=== Given entries ===
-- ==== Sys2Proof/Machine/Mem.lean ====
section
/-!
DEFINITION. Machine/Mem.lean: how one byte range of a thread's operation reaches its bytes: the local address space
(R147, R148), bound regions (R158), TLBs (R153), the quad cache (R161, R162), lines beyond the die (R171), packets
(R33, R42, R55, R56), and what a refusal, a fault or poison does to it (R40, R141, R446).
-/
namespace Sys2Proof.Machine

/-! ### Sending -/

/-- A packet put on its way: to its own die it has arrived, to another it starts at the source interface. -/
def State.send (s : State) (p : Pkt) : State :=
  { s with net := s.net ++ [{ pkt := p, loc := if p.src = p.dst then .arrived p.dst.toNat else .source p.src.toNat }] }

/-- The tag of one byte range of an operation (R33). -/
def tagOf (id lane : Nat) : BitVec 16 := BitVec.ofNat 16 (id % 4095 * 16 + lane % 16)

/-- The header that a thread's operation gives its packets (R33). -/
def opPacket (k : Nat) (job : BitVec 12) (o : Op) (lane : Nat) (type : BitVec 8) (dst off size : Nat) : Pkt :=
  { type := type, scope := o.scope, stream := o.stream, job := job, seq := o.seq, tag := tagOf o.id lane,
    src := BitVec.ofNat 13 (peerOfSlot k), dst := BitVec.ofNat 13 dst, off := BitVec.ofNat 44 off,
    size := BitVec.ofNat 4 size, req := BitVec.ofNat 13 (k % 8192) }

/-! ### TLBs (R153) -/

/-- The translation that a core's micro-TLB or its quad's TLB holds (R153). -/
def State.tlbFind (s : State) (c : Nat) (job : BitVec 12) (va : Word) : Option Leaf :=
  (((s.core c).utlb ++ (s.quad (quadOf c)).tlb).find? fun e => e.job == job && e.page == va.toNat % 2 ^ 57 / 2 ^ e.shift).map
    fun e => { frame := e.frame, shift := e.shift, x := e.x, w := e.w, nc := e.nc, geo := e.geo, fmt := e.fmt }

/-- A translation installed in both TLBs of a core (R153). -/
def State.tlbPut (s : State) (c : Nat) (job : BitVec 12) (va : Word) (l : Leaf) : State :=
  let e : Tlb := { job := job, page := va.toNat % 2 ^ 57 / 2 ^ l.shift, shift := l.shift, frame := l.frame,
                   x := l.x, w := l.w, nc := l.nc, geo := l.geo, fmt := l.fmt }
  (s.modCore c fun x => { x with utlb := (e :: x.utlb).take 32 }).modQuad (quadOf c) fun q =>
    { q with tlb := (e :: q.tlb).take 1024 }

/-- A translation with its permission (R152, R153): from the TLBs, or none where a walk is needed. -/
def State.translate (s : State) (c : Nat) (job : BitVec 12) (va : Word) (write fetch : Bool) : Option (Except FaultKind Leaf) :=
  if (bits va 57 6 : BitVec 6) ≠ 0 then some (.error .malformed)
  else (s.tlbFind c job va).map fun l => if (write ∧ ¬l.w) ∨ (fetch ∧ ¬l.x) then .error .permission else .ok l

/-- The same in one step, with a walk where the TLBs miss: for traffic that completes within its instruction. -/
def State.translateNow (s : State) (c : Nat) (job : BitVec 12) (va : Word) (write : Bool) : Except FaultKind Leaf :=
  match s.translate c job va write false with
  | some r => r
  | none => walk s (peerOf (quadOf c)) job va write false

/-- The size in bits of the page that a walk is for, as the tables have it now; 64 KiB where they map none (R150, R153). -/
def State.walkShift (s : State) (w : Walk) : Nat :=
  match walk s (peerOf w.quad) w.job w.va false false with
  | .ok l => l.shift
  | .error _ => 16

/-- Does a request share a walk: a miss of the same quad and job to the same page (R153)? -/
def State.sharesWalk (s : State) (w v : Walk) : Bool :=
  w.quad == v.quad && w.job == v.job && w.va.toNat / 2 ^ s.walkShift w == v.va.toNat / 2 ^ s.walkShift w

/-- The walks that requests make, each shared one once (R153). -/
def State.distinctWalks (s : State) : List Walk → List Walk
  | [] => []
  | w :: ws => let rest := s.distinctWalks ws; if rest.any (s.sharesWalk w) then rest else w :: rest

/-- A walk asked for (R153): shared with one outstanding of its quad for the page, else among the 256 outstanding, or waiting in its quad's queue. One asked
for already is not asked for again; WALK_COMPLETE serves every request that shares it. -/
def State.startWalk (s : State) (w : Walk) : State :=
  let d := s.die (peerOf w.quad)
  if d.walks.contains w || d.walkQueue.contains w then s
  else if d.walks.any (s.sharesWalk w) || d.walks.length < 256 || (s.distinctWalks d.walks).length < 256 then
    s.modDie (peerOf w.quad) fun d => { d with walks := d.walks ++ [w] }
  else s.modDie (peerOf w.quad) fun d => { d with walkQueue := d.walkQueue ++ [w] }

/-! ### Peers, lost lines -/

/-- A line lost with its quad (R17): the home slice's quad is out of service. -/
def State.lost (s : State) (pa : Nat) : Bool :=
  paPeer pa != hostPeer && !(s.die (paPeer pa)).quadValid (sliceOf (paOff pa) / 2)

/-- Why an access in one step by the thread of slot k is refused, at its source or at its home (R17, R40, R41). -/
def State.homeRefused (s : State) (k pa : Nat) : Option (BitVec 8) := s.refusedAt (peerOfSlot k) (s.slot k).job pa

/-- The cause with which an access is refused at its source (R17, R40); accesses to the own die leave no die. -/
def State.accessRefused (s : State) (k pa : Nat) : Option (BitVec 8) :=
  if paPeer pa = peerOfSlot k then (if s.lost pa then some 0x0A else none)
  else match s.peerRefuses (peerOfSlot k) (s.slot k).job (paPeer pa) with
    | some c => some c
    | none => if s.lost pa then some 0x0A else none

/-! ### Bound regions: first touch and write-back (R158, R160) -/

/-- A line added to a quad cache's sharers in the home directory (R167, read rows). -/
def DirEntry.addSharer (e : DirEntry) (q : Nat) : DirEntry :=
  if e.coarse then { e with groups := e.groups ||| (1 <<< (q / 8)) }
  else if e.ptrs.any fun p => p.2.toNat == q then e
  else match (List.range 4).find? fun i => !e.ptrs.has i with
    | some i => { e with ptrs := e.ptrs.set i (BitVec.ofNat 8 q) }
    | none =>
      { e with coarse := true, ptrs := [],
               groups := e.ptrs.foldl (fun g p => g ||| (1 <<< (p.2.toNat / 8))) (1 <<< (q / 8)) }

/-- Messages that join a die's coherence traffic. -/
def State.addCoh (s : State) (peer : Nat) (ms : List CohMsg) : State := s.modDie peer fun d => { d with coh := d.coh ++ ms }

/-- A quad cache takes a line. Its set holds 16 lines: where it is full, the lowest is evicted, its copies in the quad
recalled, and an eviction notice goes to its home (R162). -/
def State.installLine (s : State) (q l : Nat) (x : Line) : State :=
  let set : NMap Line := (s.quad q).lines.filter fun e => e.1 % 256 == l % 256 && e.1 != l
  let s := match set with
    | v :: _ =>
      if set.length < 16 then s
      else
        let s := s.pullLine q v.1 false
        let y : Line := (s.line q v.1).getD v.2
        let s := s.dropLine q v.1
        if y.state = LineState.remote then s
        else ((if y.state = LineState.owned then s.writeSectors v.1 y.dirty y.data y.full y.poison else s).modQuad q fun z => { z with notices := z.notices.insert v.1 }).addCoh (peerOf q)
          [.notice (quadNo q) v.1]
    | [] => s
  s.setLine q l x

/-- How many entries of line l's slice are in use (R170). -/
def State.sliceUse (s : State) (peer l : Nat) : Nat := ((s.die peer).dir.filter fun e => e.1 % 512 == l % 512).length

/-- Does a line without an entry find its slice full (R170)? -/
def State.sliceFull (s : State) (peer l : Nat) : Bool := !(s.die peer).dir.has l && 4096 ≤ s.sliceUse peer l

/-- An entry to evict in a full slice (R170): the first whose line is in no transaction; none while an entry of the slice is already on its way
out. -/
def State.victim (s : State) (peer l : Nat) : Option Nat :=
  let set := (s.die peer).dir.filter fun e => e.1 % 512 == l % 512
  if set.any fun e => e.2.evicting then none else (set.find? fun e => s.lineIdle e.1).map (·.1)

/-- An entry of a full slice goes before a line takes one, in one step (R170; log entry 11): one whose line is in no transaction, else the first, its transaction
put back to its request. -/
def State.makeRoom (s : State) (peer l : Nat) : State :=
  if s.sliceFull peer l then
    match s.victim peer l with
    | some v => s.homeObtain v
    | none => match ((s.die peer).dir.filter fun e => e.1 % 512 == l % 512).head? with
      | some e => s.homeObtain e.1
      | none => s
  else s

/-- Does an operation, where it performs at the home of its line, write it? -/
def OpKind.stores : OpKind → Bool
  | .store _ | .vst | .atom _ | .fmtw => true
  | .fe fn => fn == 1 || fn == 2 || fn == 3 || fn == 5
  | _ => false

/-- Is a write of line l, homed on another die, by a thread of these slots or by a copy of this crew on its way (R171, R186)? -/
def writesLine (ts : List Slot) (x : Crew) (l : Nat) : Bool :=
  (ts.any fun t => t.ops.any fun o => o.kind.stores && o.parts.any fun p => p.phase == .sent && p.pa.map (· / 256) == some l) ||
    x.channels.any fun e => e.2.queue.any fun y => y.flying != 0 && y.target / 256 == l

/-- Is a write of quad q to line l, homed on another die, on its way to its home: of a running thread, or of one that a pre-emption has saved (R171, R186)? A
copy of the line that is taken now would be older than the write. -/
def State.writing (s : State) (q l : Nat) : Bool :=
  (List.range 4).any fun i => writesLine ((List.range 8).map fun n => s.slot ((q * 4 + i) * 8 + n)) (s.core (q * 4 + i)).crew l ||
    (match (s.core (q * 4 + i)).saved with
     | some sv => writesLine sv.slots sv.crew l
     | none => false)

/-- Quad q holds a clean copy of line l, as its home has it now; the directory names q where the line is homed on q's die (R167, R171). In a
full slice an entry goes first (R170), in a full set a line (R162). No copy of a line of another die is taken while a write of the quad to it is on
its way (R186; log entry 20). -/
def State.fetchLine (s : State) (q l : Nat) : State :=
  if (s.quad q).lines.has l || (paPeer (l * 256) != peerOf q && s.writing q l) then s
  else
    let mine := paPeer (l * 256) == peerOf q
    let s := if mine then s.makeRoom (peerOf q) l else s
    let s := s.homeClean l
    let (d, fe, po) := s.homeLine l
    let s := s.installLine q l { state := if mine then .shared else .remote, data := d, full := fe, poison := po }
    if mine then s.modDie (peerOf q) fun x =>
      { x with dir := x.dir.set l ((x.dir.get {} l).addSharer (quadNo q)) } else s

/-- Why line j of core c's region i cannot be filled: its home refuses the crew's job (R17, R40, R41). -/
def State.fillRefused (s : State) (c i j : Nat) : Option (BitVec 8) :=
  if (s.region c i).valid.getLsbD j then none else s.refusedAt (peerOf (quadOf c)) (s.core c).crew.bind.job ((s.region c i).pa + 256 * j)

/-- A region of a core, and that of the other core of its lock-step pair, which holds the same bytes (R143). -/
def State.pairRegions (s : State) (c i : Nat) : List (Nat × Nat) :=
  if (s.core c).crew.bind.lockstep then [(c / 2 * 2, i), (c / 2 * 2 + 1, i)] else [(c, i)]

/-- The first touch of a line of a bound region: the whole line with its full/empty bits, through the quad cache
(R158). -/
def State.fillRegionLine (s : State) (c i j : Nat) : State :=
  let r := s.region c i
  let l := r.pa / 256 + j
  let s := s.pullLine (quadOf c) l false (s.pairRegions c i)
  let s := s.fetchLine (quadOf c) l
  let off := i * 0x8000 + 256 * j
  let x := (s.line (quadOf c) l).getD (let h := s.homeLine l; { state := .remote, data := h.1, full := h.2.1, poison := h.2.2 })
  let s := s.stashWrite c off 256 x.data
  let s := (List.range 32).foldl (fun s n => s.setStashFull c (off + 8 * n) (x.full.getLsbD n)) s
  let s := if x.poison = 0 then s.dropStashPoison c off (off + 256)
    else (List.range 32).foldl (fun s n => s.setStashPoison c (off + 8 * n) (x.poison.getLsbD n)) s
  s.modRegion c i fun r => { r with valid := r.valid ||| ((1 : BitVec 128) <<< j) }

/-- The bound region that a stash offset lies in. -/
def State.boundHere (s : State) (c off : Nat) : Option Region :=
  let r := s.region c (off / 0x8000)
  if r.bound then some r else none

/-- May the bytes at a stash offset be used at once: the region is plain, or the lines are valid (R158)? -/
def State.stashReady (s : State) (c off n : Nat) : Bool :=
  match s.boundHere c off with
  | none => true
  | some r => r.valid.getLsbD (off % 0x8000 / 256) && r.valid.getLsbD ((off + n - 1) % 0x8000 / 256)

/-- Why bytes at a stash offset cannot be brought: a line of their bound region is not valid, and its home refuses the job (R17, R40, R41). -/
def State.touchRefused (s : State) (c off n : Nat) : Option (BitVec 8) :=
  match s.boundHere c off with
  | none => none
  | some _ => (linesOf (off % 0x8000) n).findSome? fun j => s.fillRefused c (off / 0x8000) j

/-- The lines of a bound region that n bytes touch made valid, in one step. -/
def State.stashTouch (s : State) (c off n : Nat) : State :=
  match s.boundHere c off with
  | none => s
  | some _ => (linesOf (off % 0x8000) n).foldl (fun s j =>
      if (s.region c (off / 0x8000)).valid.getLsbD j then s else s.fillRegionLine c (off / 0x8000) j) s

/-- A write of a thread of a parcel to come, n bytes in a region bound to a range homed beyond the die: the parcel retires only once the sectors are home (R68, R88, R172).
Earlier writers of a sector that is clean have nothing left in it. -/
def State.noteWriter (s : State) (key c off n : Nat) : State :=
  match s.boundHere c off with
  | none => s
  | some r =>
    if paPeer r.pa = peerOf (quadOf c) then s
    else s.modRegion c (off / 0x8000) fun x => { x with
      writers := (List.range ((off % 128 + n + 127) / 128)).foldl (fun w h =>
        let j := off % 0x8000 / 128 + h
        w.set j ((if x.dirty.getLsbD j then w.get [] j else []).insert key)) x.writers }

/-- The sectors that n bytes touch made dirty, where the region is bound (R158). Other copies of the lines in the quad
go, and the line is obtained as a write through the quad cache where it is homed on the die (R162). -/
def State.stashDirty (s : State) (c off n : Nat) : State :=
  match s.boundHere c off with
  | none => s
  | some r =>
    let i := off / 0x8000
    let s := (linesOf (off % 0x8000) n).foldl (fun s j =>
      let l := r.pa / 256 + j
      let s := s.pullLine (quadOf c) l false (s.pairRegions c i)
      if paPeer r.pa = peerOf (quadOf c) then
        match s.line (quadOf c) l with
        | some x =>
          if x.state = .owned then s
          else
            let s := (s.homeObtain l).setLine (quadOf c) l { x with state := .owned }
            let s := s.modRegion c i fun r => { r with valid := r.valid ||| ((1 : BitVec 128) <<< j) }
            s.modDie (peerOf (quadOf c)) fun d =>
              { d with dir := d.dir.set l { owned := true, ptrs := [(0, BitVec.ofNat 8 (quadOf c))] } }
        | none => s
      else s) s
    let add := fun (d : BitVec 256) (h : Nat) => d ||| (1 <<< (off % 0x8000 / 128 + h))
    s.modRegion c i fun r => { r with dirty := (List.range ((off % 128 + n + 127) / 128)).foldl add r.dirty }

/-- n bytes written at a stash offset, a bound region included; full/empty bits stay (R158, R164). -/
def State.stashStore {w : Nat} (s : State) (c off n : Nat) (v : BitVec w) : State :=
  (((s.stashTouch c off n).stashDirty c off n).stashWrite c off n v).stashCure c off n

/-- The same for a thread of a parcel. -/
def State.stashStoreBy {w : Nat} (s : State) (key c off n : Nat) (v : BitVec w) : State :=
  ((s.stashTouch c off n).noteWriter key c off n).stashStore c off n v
===
▶ _Requirement_
Give back, unchanged, the run of lines in the listing above that begins at the line containing "if (s.quad q).lines.has" and ends at the line containing "dir := x.dir.set", both included.

▶ _Answer to the exercise_
  if (s.quad q).lines.has l || (paPeer (l * 256) != peerOf q && s.writing q l) then s
  else
    let mine := paPeer (l * 256) == peerOf q
    let s := if mine then s.makeRoom (peerOf q) l else s
    let s := s.homeClean l
    let (d, fe, po) := s.homeLine l
    let s := s.installLine q l { state := if mine then .shared else .remote, data := d, full := fe, poison := po }
    if mine then s.modDie (peerOf q) fun x =>
      { x with dir := x.dir.set l ((x.dir.get {} l).addSharer (quadNo q)) } else s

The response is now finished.